## WHAT IS BEING ASKED
Beginning with the line below that contains "waits for the" and ending with the line that contains "none => h.setF r fQL_GRP_SLACK_SLACK_MIN 0", copy every line exactly. Copy nothing else.

--

/-- The RELEASE boundary for one slice: a HELD slice is LIVE, its cells reloaded where no RELEASE had done so (R177), but for one that a
HOLD or a change of its group leaves HELD until its own RELEASE (R59); a slice that left FAULT restarts its cells (R178, R408). -/
def Hub.releaseAt (h : Hub) (s cur : Nat) : Hub :=
  let cs := (h.slD s).cells
  let t := h.rt s
  if h.stateOf s = 2 then (if t.holdWritten && !t.relReady then h else h.resumeSlice s cur)
  else if decide (h.stateOf s = 1) && t.resumeWait then
    let h1 := (cs.foldl (fun h c => h.updCell c Cell.restart) h).updRt s (fun r => { r with resumeWait := false, saved := none, holdWritten := false })
    let h2 := cs.foldl (fun h c => h.settle c) (h1.resumeAtSheet cur cs)
    (h2.resumeHeld cur cs).startLaunches s cur
  else h.advanceSlice s cur

/-- HANG for one slice: where it has a late cell, those cells stop where they stand and SHEET_HANG names it (R173, R490). -/
def Hub.hangAt (h : Hub) (g s : Nat) (late : List Nat) : Hub :=
  let mine := ((h.slD s).cells).filter late.contains
  if mine = [] then h else (mine.foldl (fun h c => h.updCell c Cell.stopHere) h).beatFault g kSHEET_HANG s

/-- SLIPS counted, and SLIP_RATE where more than SLIP_THR fell within 1 ms, at most once per 1 ms (R174). -/
def Hub.countSlip (h : Hub) (g : Nat) : Hub :=
  let ts := h.now :: (h.grp g).slipTimes.filter (fun t => decide (h.now < t + psMs))
  let thr := h.fld (rQL_GRP_CTL g) fQL_GRP_CTL_SLIP_THR
  let h1 := (h.count (rQL_GRP_SLIP g) fQL_GRP_SLIP_SLIPS 1).updGrp g (fun k => { k with slipTimes := ts })
  let quiet := match (h.grp g).slipRaisedAt with
    | none => true
    | some t => decide (t + psMs ≤ h.now)
  if decide (thr ≠ 0) && decide (thr < ts.length) && quiet then
    (h1.updGrp g (fun k => { k with slipRaisedAt := some h.now })).beatNote g kSLIP_RATE
  else h1

/-- CONSEC as a hub sees it: one more at each cancelled boundary, 0 once a check has found no late cell or a hold has
completed (R170, R172). -/
def consecAfter (v prev st old : Nat) : Nat :=
  if v = vSLIP ∨ v = vHANG then min (old + 1) 4
  else if v = vADVANCE then (if prev = vSLIP ∨ prev = vHANG then old else 0)
  else if v = vHOLD then (if (prev = vSLIP ∨ prev = vHANG) ∨ st = 3 then old else 0)
  else 0

/-- The group's state after a verdict: running 2, holding 3, held 4. -/
def stateAfter (v : Nat) : Nat := if v = vHOLD then 3 else if v = vHELD ∨ v = vHANG then 4 else 2

/-- The sheet mark of the check that a boundary carries: the time from the last counted cell reaching SHEET. -/
def Hub.lastReach (h : Hub) (g : Nat) (at_ : Nat) : Option Nat :=
  let cs := (h.groupSlices g).flatMap (fun s => if decide (h.stateOf s = 1) || decide (h.stateOf s = 2) then (h.slD s).cells.filter (fun c => (h.cell c).busy) else [])
  if cs.all (fun c => decide ((h.cell c).run = .atSheet) || decide ((h.cell c).run = .held)) then
    some (at_ - (cs.map (fun c => (h.cell c).reachedAt)).foldl max 0)
  else none

/-- The verdict of a boundary applied to the slices of the group. -/
def Hub.applyVerdict (h : Hub) (g v cur : Nat) (late : List Nat) : Hub :=
  let ss := h.groupActive g
  if v = vSTART ∨ v = vADVANCE then ss.foldl (fun h s => h.advanceSlice s cur) h
  else if v = vRELEASE then ss.foldl (fun h s => h.releaseAt s cur) h
  else if v = vHELD then
    if (h.grp g).saveDone then h else (ss.foldl (fun h s => h.holdAt s) h).updGrp g (fun k => { k with saveDone := true })
  else if v = vHANG then ss.foldl (fun h s => h.hangAt g s late) h
  else h

/-- BOUNDARY_ACT (R158, R162, R167): at its moment the hub takes the pending message's verdict. -/
def Hub.boundaryAct (h : Hub) (g : Nat) : Hub :=
  let k := h.grp g
  match k.pend with
  | none => h
  | some m =>
    if h.now < m.actAt ∨ h.gState g = 5 ∨ h.stoppedInst uBEAT g = true then h
    else
      let v := m.verdict
      let own := h.sheetAfter g v
      let desync := decide (own % 2 ^ 32 ≠ m.chk)
      let cur := if desync then own / 2 ^ 32 * 2 ^ 32 + m.chk else own
      let prev := h.fld (rQL_GRP_BND g) fQL_GRP_BND_VERDICT
      let cons := consecAfter v prev (h.gState g) (h.fld (rQL_GRP_SLIP g) fQL_GRP_SLIP_CONSEC)
      let slack := h.lastReach g m.actAt
      let h1 := h.updGrp g (fun k => { k with
        pend := none, started := true, lastAt := m.actAt, own := none, sent := false, votes := [],
        chkSheet := if verdictStarts v then cur - 1 else cur, slack := slack,
        saveDone := k.saveDone && decide (v = vHELD) })
      let h2 := (((h1.setReg (rQL_GRP_BND g) 0).setF (rQL_GRP_BND g) fQL_GRP_BND_BOUNDARY m.boundary).setF (rQL_GRP_BND g) fQL_GRP_BND_VERDICT v).setF
        (rQL_GRP_SHEET g) fQL_GRP_SHEET_SHEET cur
      let h3 := ((h2.setGState g (stateAfter v)).setF (rQL_GRP_STS g) fQL_GRP_STS_DEPTH m.hop).setF (rQL_GRP_SLIP g) fQL_GRP_SLIP_CONSEC cons
      let h4 := if v = vSLIP ∨ v = vHANG then h3.countSlip g
        else if v = vHOLD ∨ v = vHELD ∨ v = vRELEASE then h3.count (rQL_GRP_SLIP g) fQL_GRP_SLIP_HELD 1 else h3
      let h5 := if desync then (h4.groupSlices g).foldl (fun h s => h.beatFault g kBEAT_DESYNC s) h4 else h4
      let h6 := h5.applyVerdict g v cur k.lateCells
      if v = vHANG ∧ h.flag rFCOL_CTL fFCOL_CTL_ECL_ON_HANG = true then h6.raiseEclipse g 4 else h6

/-- BOUNDARY_ACT (R167). -/
def execBoundaryAct (g : GroupId) (s : State) : Res := onHub s (fun h => h.boundaryAct g)

/-! ## Checks and votes (R164 to R166) -/

/-- The counted cells of a group: cells that run a galley in its LIVE and HELD slices, but for a slice that waits for the
RELEASE boundary after a fault (R166, R178). -/
def Hub.countedCells (h : Hub) (g : Nat) : List Nat :=
  (h.groupSlices g).flatMap (fun s =>
    if (decide (h.stateOf s = 1) && !(h.rt s).resumeWait) || decide (h.stateOf s = 2) then (h.slD s).cells.filter (fun c => (h.cell c).busy)
    else [])

/-- A counted cell has finished sheet j by a boundary: it has started a later one, is held, or reached SHEET within 20 ns. -/
def Cell.finished (x : Cell) (j at_ : Nat) : Bool :=
  decide (j < x.sheet) || decide (x.run = .held) || (decide (x.run = .atSheet) && decide (x.sheet = j) && decide (x.reachedAt ≤ at_ + 20 * psNs))

/-- Every slice of the group on this hub is ready to resume (R177). -/
def Hub.relReadyOf (h : Hub) (g : Nat) : Bool :=
  (h.groupSlices g).all (fun s =>
    let t := h.rt s
    match h.stateOf s with
    | 1 => !t.resumeWait || (h.stoppedCells s).all (fun c => decide ((h.cell c).run = .faulted))
    | 2 => !t.holdWritten || t.relReady
    | 3 => false
    | _ => true)

/-- The combined vote sent, where this hub has a parent and the beat is not lost. -/
def Hub.sendCombined (h : Hub) (g : Nat) (r : Sched) : Hub :=
  let k := h.grp g
  match k.combined with
  | none => h
  | some v =>
    if r.origin || k.sent || k.beatSilent then h
    else (h.updGrp g (fun k => { k with sent := true })).sendVote g r v false

/-- Every child's vote for the check has arrived. -/
def Hub.votesIn (h : Hub) (g : Nat) : Bool := (h.children g).all (fun l => (mapGet (h.grp g).votes l).isSome)

/-- The telemetry of a check: SLACK_MIN, and the lowest-numbered late cell with its slice. -/
def Hub.noteSlack (h : Hub) (g : Nat) (late : List Nat) : Hub :=
  let r := rQL_GRP_SLACK g
  match late.min? with
  | some c =>
    (((h.setF r fQL_GRP_SLACK_SLACK_MIN 0).setF r fQL_GRP_SLACK_LATE_CELL c).setF r fQL_GRP_SLACK_LATE_V 1).setF r fQL_GRP_SLACK_LATE_SLICE
      ((h.cellOwner c).getD 0)
  | none => match (h.grp g).slack with
    | some t => h.setF r fQL_GRP_SLACK_SLACK_MIN (min (h.fld r fQL_GRP_SLACK_SLACK_MIN) (min (t / psNs) 65535))
    | none => h.setF r fQL_GRP_SLACK_SLACK_MIN 0

/-- SHEET_CHECK (R166): 20 ns after a boundary with a check the hub's own vote is made. -/
def Hub.sheetCheck (h : Hub) (g : Nat) (r : Sched) : Hub :=
  let k := h.grp g
  if !k.started || k.own.isSome || !verdictChecks (h.fld (rQL_GRP_BND g) fQL_GRP_BND_VERDICT) || decide (h.gState g = 5) ||
      decide (h.now < k.lastAt + 20 * psNs) then h
  else
    let counted := h.countedCells g
    let late := counted.filter (fun c => !(h.cell c).finished k.chkSheet k.lastAt)
    let ss := h.groupSlices g
    let v : Vote :=
      { late := !late.isEmpty, fault := ss.any (fun s => (h.rt s).votedFault),
        holdReq := ss.any (fun s => (h.rt s).holdWritten && (decide (h.stateOf s = 1) || decide (h.stateOf s = 3))) && decide (h.gState g ≠ 4),
        relReady := h.relReadyOf g, boundary := h.gBoundary g, count := 1, lateHub := if late = [] then none else some h.hubNum }
    let h1 := h.updGrp g (fun k => { k with own := some v, lateCells := late })
    let h2 := ss.foldl (fun h s => h.updRt s (fun t => { t with votedFault := false })) h1
    let h3 := if counted = [] then h2 else h2.noteSlack g late
    if h3.votesIn g then h3.sendCombined g r else h3

/-- SHEET_CHECK (R164, R166). -/
def execSheetCheck (g : GroupId) (s : State) : Res :=
  onHub s (fun h => match h.beatSched g with
    | none => h
    | some r => h.sheetCheck g r)

/-- A vote taken from a link: discarded with a reserved bit or a COUNT out of range, else its link is a child link, and the
vote is kept; the combined vote goes on once it is complete (R156, R157, R163 to R165). -/
def Hub.takeVote (h : Hub) (l : Nat) (f : List Byte) : Hub :=
  let w0 := leAt f 8 8
  let w1 := leAt f 16 8
  let g := bits w0 9 0
  let n := bits w1 9 0
  match h.beatSched g with
  | none => h
  | some r =>
    if bit w0 15 || decide (bits w1 63 20 ≠ 0) || decide (n = 0) || decide (512 < n) || decide (h.gState g = 5) then h
    else
      let h1 := h.setF (rQL_GRP_STS g) fQL_GRP_STS_CHILDREN (h.fld (rQL_GRP_STS g) fQL_GRP_STS_CHILDREN ||| 2 ^ l)
      if bit w0 14 then (h1.updGrp g (fun k => { k with forming := mapPut k.forming l n })).tryStart g r
      else
        let v : Vote :=
          { late := bit w0 10, fault := bit w0 11, holdReq := bit w0 12, relReady := bit w0 13, boundary := bits w0 63 16, count := n,
            lateHub := if bit w1 19 then some (bits w1 18 10) else none }
        if v.boundary ≠ h.gBoundary g ∨ (h.grp g).sent = true ∨ (h.grp g).started = false then h1
        else
          let h2 := h1.updGrp g (fun k => { k with votes := mapPut k.votes l v })
          if h2.votesIn g then h2.sendCombined g r else h2

/-- VOTE (R156, R164, R165). -/
def execVote (l : LinkId) (s : State) : Res :=
  onHub s (fun h => match h.rxHead l 2 with
    | none => h
    | some f => if msgOp f = opVOTE then (h.rxPop l 2).takeVote l f else h)

/-- VOTE_DEADLINE (R165): at T(n+1) - L - 100 ns - 400 ns x d the combined vote goes without the votes still missing. T(n+1) is counted
with this hub's own SHEET_NS, where the origin's may differ (R179; DESIGN CHOICE, log entry 146). -/
def execVoteDeadline (g : GroupId) (s : State) : Res :=
  onHub s (fun h => match h.beatSched g with
    | none => h
    | some r =>
      let k := h.grp g
      let d := h.fld (rQL_GRP_STS g) fQL_GRP_STS_DEPTH
      if decide (k.lastAt + r.sheet ≤ h.now + r.lead + (100 + 400 * d) * psNs) && decide (h.gState g ≠ 5) then h.sendCombined g r else h)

--

## ANSWER BOX
/-- The counted cells of a group: cells that run a galley in its LIVE and HELD slices, but for a slice that waits for the
RELEASE boundary after a fault (R166, R178). -/
def Hub.countedCells (h : Hub) (g : Nat) : List Nat :=
  (h.groupSlices g).flatMap (fun s =>
    if (decide (h.stateOf s = 1) && !(h.rt s).resumeWait) || decide (h.stateOf s = 2) then (h.slD s).cells.filter (fun c => (h.cell c).busy)
    else [])

/-- A counted cell has finished sheet j by a boundary: it has started a later one, is held, or reached SHEET within 20 ns. -/
def Cell.finished (x : Cell) (j at_ : Nat) : Bool :=
  decide (j < x.sheet) || decide (x.run = .held) || (decide (x.run = .atSheet) && decide (x.sheet = j) && decide (x.reachedAt ≤ at_ + 20 * psNs))

/-- Every slice of the group on this hub is ready to resume (R177). -/
def Hub.relReadyOf (h : Hub) (g : Nat) : Bool :=
  (h.groupSlices g).all (fun s =>
    let t := h.rt s
    match h.stateOf s with
    | 1 => !t.resumeWait || (h.stoppedCells s).all (fun c => decide ((h.cell c).run = .faulted))
    | 2 => !t.holdWritten || t.relReady
    | 3 => false
    | _ => true)

/-- The combined vote sent, where this hub has a parent and the beat is not lost. -/
def Hub.sendCombined (h : Hub) (g : Nat) (r : Sched) : Hub :=
  let k := h.grp g
  match k.combined with
  | none => h
  | some v =>
    if r.origin || k.sent || k.beatSilent then h
    else (h.updGrp g (fun k => { k with sent := true })).sendVote g r v false

/-- Every child's vote for the check has arrived. -/
def Hub.votesIn (h : Hub) (g : Nat) : Bool := (h.children g).all (fun l => (mapGet (h.grp g).votes l).isSome)

/-- The telemetry of a check: SLACK_MIN, and the lowest-numbered late cell with its slice. -/
def Hub.noteSlack (h : Hub) (g : Nat) (late : List Nat) : Hub :=
  let r := rQL_GRP_SLACK g
  match late.min? with
  | some c =>
    (((h.setF r fQL_GRP_SLACK_SLACK_MIN 0).setF r fQL_GRP_SLACK_LATE_CELL c).setF r fQL_GRP_SLACK_LATE_V 1).setF r fQL_GRP_SLACK_LATE_SLICE
      ((h.cellOwner c).getD 0)
  | none => match (h.grp g).slack with
    | some t => h.setF r fQL_GRP_SLACK_SLACK_MIN (min (h.fld r fQL_GRP_SLACK_SLACK_MIN) (min (t / psNs) 65535))
    | none => h.setF r fQL_GRP_SLACK_SLACK_MIN 0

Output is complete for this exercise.